At the Mateel Community Center in Redway, a roomful of business owners, residents, supporters and skeptics spent about two hours pressing organizers behind the proposed Southern Humboldt Business Improvement District on a question that cut to the core of the plan: would it help struggling local businesses, or simply add another assessment?

The proposal has been in the works for four years, but it still lacks a board, bylaws and the 51 percent of signatures needed to move forward. That unfinished status underscored the mistrust in the room, especially as organizers tried to sell the district as a way to present Southern Humboldt as a single destination and fund marketing, destination development and economic enhancement for assessed businesses.

AI-generated illustration
AI-generated illustration

The assessment would apply to taxable business sales in Garberville, Redway, Benbow and Evergreen. It would start at 0.75 percent of taxable sales, or 75 cents on every $100, then could rise by as much as 0.5 percent each year for five years, with a cap of 1.5 percent. The plan says the assessment base is gross direct-to-consumer sales revenue subject to California sales tax, which would leave out tax-exempt items such as groceries and prescriptions. A feasibility analysis attached to the proposal says the district could generate about $260,000 to $782,000 a year, depending on the assessment rate.

That money is intended to market Southern Humboldt more aggressively, but the debate in Redway reflected a deeper concern about fairness and representation. In a corridor where many businesses are not neat downtown storefronts, merchants questioned who would actually pay, who would benefit and whether businesses already under pressure from the collapse of the cannabis economy could absorb another cost.

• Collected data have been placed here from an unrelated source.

theorem textAccess_onMemory (src : TextSrc) (i : Nat) : ∀ a ∈ textAccess src i, a.onMemory := by
  cases src with
  | mem p => rintro a ⟨⟩; trivial
  | rom str => rintro a ⟨⟩

theorem printAccess_onMemory (src : TextSrc) (p : PrintPt) (s : State) :
    ∀ a ∈ printAccess src p s, a.onMemory := by
  cases p with
  | read i col row => exact textAccess_onMemory src i
  | char i col row b => rintro a ⟨⟩; trivial
  | attr i col row => rintro a ⟨⟩; trivial

theorem printAtAccess_onMemory (src : TextSrc) (p : PrintAtPt) (s : State) :
    ∀ a ∈ printAtAccess src p s, a.onMemory := by
  cases p with
  | read c i => exact textAccess_onMemory src i
  | char c i b => rintro a ⟨⟩; trivial

theorem firstAccess_onMemory {P R : Type} {access : P → State → Option Access}
    (h : ∀ p s, ∀ a ∈ access p s, a.onMemory) (r : State × Flow P R) : ∀ a ∈ firstAccess access r, a.onMemory := by
  obtain ⟨w, f⟩ := r
  cases f with
  | goto p => exact h p w
  | ended x => rintro a ⟨⟩
  | raised c => rintro a ⟨⟩

/-- The console family makes no port access (41_console R130, R131, R134, R135). -/
theorem console_onMemory {i : Instr} (hi : i = .clear ∨ i = .print ∨ (∃ col row, i = .printat col row) ∨ i = .panic)
    (s : State) : ∀ a ∈ nextAccess i s, a.onMemory := by
  rcases hi with rfl | rfl | ⟨col, row, rfl⟩ | rfl
  · change ∀ a ∈ clearNext s, a.onMemory
    unfold clearNext
    split
    · exact fillAccess_onMemory _ _ _ s
    · exact fillAccess_onMemory _ _ _ s
    · rintro a ⟨⟩
  · change ∀ a ∈ printNext s, a.onMemory
    unfold printNext
    split
    · exact firstAccess_onMemory (printAccess_onMemory _) _
    · exact printAccess_onMemory _ _ s
    · rintro a ⟨⟩
  · change ∀ a ∈ printatNext col row s, a.onMemory
    unfold printatNext
    split
    · exact firstAccess_onMemory (printAtAccess_onMemory _) _
    · exact printAtAccess_onMemory _ _ s
    · rintro a ⟨⟩
  · change ∀ a ∈ panicNext s, a.onMemory
    unfold panicNext
    split
    · exact fillAccess_onMemory _ _ _ s
    · exact fillAccess_onMemory _ _ _ s
    · exact printAtAccess_onMemory _ _ s
    · rintro a ⟨⟩

/-- An access to memory leaves the UART and the last port event alone. -/
theorem perform_onMemory {a : Access} (ha : a.onMemory) {u : State} {v : Byte} (hp : s.perform a = .got v u) :
    u.uart = s.uart ∧ lastPortEvent u.history = lastPortEvent s.history := by
  rcases perform_cases s a with ⟨_, rfl, _⟩ | ⟨_, _, rfl, _⟩ | ⟨_, _, _, e⟩ | ⟨_, _, _, _, e⟩ | ⟨_, _, _, _, e⟩ |
    ⟨_, _, _, _, e⟩
  · exact ha.elim
  · exact ha.elim
  all_goals rw [e] at hp; cases hp
  · exact ⟨rfl, rfl⟩
  · exact ⟨rfl, rfl⟩
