/-! ### State.complete -/

@[simp] theorem State.complete_cfg : (s.complete).cfg = s.cfg := rfl
@[simp] theorem State.complete_oe : (s.complete).oe = s.oe := rfl
@[simp] theorem State.complete_out : (s.complete).out = s.out := rfl
@[simp] theorem State.complete_state : (s.complete).state = s.state := rfl
@[simp] theorem State.complete_curCmd : (s.complete).curCmd = s.curCmd := rfl
@[simp] theorem State.complete_busy : (s.complete).busy = false := rfl
@[simp] theorem State.complete_todo : (s.complete).todo = [] := rfl
@[simp] theorem State.complete_waitCnt : (s.complete).waitCnt = 0 := rfl
@[simp] theorem State.complete_shift : (s.complete).shift = s.shift := rfl
@[simp] theorem State.complete_bitIdx : (s.complete).bitIdx = s.bitIdx := rfl
@[simp] theorem State.complete_stH : (s.complete).stH = s.stH := rfl
@[simp] theorem State.complete_stL : (s.complete).stL = s.stL := rfl
@[simp] theorem State.complete_stRec : (s.complete).stRec = s.stRec := rfl
@[simp] theorem State.complete_chIdx : (s.complete).chIdx = s.chIdx := rfl
@[simp] theorem State.complete_stateAtAccept : (s.complete).stateAtAccept = s.stateAtAccept := rfl
@[simp] theorem State.complete_stagedRdata : (s.complete).stagedRdata = none := rfl
@[simp] theorem State.complete_stagedReady : (s.complete).stagedReady = none := rfl
@[simp] theorem State.complete_err : (s.complete).err = s.err := rfl
@[simp] theorem State.complete_overrun : (s.complete).overrun = s.overrun := rfl
@[simp] theorem State.complete_dacReady : (s.complete).dacReady = s.stagedReady.getD s.dacReady := rfl
@[simp] theorem State.complete_rdata : (s.complete).rdata = s.stagedRdata.getD s.rdata := rfl
@[simp] theorem State.complete_senseBit : (s.complete).senseBit = s.senseBit := rfl
@[simp] theorem State.complete_fault : (s.complete).fault = s.fault := rfl
@[simp] theorem State.complete_chsel : (s.complete).chsel = s.chsel := rfl
@[simp] theorem State.complete_dacClkEn : (s.complete).dacClkEn = s.dacClkEn := rfl
@[simp] theorem State.complete_dacRst : (s.complete).dacRst = s.dacRst := rfl
@[simp] theorem State.complete_chReady : (s.complete).chReady = s.chReady := rfl
@[simp] theorem State.complete_time : (s.complete).time = s.time := rfl
@[simp] theorem State.complete_rst : (s.complete).rst = s.rst := rfl
@[simp] theorem State.complete_busData : (s.complete).busData = s.busData := rfl
@[simp] theorem State.complete_trace : (s.complete).trace = s.trace := rfl
@[simp] theorem State.complete_contention : (s.complete).contention = s.contention := rfl
@[simp] theorem State.complete_deviceDrives : (s.complete).deviceDrives = s.deviceDrives := rfl
@[simp] theorem State.complete_inputs : (s.complete).inputs = s.inputs := rfl
@[simp] theorem State.complete_draws : (s.complete).draws = s.draws := rfl
@[simp] theorem State.complete_drawCount : (s.complete).drawCount = s.drawCount := rfl

/-! ### State.ok -/

@[simp] theorem State.ok_cfg : (s.ok).cfg = s.cfg := rfl
@[simp] theorem State.ok_oe : (s.ok).oe = s.oe := rfl
@[simp] theorem State.ok_out : (s.ok).out = s.out := rfl
@[simp] theorem State.ok_state : (s.ok).state = s.state := rfl
@[simp] theorem State.ok_curCmd : (s.ok).curCmd = s.curCmd := rfl
@[simp] theorem State.ok_busy : (s.ok).busy = false := rfl
@[simp] theorem State.ok_todo : (s.ok).todo = [] := rfl
@[simp] theorem State.ok_waitCnt : (s.ok).waitCnt = 0 := rfl
@[simp] theorem State.ok_shift : (s.ok).shift = s.shift := rfl
@[simp] theorem State.ok_bitIdx : (s.ok).bitIdx = s.bitIdx := rfl
@[simp] theorem State.ok_stH : (s.ok).stH = s.stH := rfl
@[simp] theorem State.ok_stL : (s.ok).stL = s.stL := rfl
@[simp] theorem State.ok_stRec : (s.ok).stRec = s.stRec := rfl
@[simp] theorem State.ok_chIdx : (s.ok).chIdx = s.chIdx := rfl
@[simp] theorem State.ok_stateAtAccept : (s.ok).stateAtAccept = s.stateAtAccept := rfl
@[simp] theorem State.ok_stagedRdata : (s.ok).stagedRdata = none := rfl
@[simp] theorem State.ok_stagedReady : (s.ok).stagedReady = none := rfl
@[simp] theorem State.ok_err : (s.ok).err = false := rfl
@[simp] theorem State.ok_overrun : (s.ok).overrun = s.overrun := rfl
@[simp] theorem State.ok_dacReady : (s.ok).dacReady = s.stagedReady.getD s.dacReady := rfl
@[simp] theorem State.ok_rdata : (s.ok).rdata = s.stagedRdata.getD s.rdata := rfl
@[simp] theorem State.ok_senseBit : (s.ok).senseBit = s.senseBit := rfl
@[simp] theorem State.ok_fault : (s.ok).fault = if s.stateAtAccept = .fault then s.fault else FaultRec.zero := rfl
@[simp] theorem State.ok_chsel : (s.ok).chsel = s.chsel := rfl
@[simp] theorem State.ok_dacClkEn : (s.ok).dacClkEn = s.dacClkEn := rfl
@[simp] theorem State.ok_dacRst : (s.ok).dacRst = s.dacRst := rfl
@[simp] theorem State.ok_chReady : (s.ok).chReady = s.chReady := rfl
@[simp] theorem State.ok_time : (s.ok).time = s.time := rfl
@[simp] theorem State.ok_rst : (s.ok).rst = s.rst := rfl
@[simp] theorem State.ok_busData : (s.ok).busData = s.busData := rfl
@[simp] theorem State.ok_trace : (s.ok).trace = s.trace := rfl
@[simp] theorem State.ok_contention : (s.ok).contention = s.contention := rfl
@[simp] theorem State.ok_deviceDrives : (s.ok).deviceDrives = s.deviceDrives := rfl
@[simp] theorem State.ok_inputs : (s.ok).inputs = s.inputs := rfl
@[simp] theorem State.ok_draws : (s.ok).draws = s.draws := rfl
@[simp] theorem State.ok_drawCount : (s.ok).drawCount = s.drawCount := rfl

/-! ### State.fail -/

@[simp] theorem State.fail_cfg (r : FaultRec) : (s.fail r).cfg = s.cfg := rfl
@[simp] theorem State.fail_oe (r : FaultRec) : (s.fail r).oe = s.oe := rfl
@[simp] theorem State.fail_out (r : FaultRec) : (s.fail r).out = s.out := rfl
@[simp] theorem State.fail_state (r : FaultRec) : (s.fail r).state = s.state := rfl
@[simp] theorem State.fail_curCmd (r : FaultRec) : (s.fail r).curCmd = s.curCmd := rfl
@[simp] theorem State.fail_busy (r : FaultRec) : (s.fail r).busy = false := rfl
@[simp] theorem State.fail_todo (r : FaultRec) : (s.fail r).todo = [] := rfl
@[simp] theorem State.fail_waitCnt (r : FaultRec) : (s.fail r).waitCnt = 0 := rfl
@[simp] theorem State.fail_shift (r : FaultRec) : (s.fail r).shift = s.shift := rfl
@[simp] theorem State.fail_bitIdx (r : FaultRec) : (s.fail r).bitIdx = s.bitIdx := rfl
@[simp] theorem State.fail_stH (r : FaultRec) : (s.fail r).stH = s.stH := rfl
@[simp] theorem State.fail_stL (r : FaultRec) : (s.fail r).stL = s.stL := rfl
@[simp] theorem State.fail_stRec (r : FaultRec) : (s.fail r).stRec = s.stRec := rfl
@[simp] theorem State.fail_chIdx (r : FaultRec) : (s.fail r).chIdx = s.chIdx := rfl
@[simp] theorem State.fail_stateAtAccept (r : FaultRec) : (s.fail r).stateAtAccept = s.stateAtAccept := rfl
@[simp] theorem State.fail_stagedRdata (r : FaultRec) : (s.fail r).stagedRdata = none := rfl
@[simp] theorem State.fail_stagedReady (r : FaultRec) : (s.fail r).stagedReady = none := rfl
@[simp] theorem State.fail_err (r : FaultRec) : (s.fail r).err = true := rfl
@[simp] theorem State.fail_overrun (r : FaultRec) : (s.fail r).overrun = s.overrun := rfl
@[simp] theorem State.fail_dacReady (r : FaultRec) : (s.fail r).dacReady = s.stagedReady.getD s.dacReady := rfl
@[simp] theorem State.fail_rdata (r : FaultRec) : (s.fail r).rdata = s.stagedRdata.getD s.rdata := rfl
@[simp] theorem State.fail_senseBit (r : FaultRec) : (s.fail r).senseBit = s.senseBit := rfl
@[simp] theorem State.fail_fault (r : FaultRec) : (s.fail r).fault = if s.stateAtAccept = .fault then s.fault else r := rfl
@[simp] theorem State.fail_chsel (r : FaultRec) : (s.fail r).chsel = s.chsel := rfl
@[simp] theorem State.fail_dacClkEn (r : FaultRec) : (s.fail r).dacClkEn = s.dacClkEn := rfl
@[simp] theorem State.fail_dacRst (r : FaultRec) : (s.fail r).dacRst = s.dacRst := rfl
@[simp] theorem State.fail_chReady (r : FaultRec) : (s.fail r).chReady = s.chReady := rfl
@[simp] theorem State.fail_time (r : FaultRec) : (s.fail r).time = s.time := rfl
@[simp] theorem State.fail_rst (r : FaultRec) : (s.fail r).rst = s.rst := rfl
@[simp] theorem State.fail_busData (r : FaultRec) : (s.fail r).busData = s.busData := rfl
@[simp] theorem State.fail_trace (r : FaultRec) : (s.fail r).trace = s.trace := rfl
@[simp] theorem State.fail_contention (r : FaultRec) : (s.fail r).contention = s.contention := rfl
@[simp] theorem State.fail_deviceDrives (r : FaultRec) : (s.fail r).deviceDrives = s.deviceDrives := rfl
@[simp] theorem State.fail_inputs (r : FaultRec) : (s.fail r).inputs = s.inputs := rfl
@[simp] theorem State.fail_draws (r : FaultRec) : (s.fail r).draws = s.draws := rfl
@[simp] theorem State.fail_drawCount (r : FaultRec) : (s.fail r).drawCount = s.drawCount := rfl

The proposal sits inside a formal state process. California’s Property and Business Improvement District Law of 1994 requires a petition signed by owners who would pay more than 50 percent of the proposed assessments before formation proceedings can begin. Humboldt County adopted Resolution 23-45 on April 4, 2023, authorizing examination of sales and transactions-and-use-tax records for possible formation, and the county later extended the petition drive through October 1, 2026.

That gives organizers more time, but not much room for error. Humboldt County planning documents have long noted that growth in southern Humboldt has strained Redway and Garberville as service centers, and local commerce has been battered by the end of the old cannabis-era foot traffic. For supporters, the BID is a chance to build a locally funded engine for promotion and destination-building. For skeptics, the question remains whether the district can earn enough trust to survive the signatures it still needs.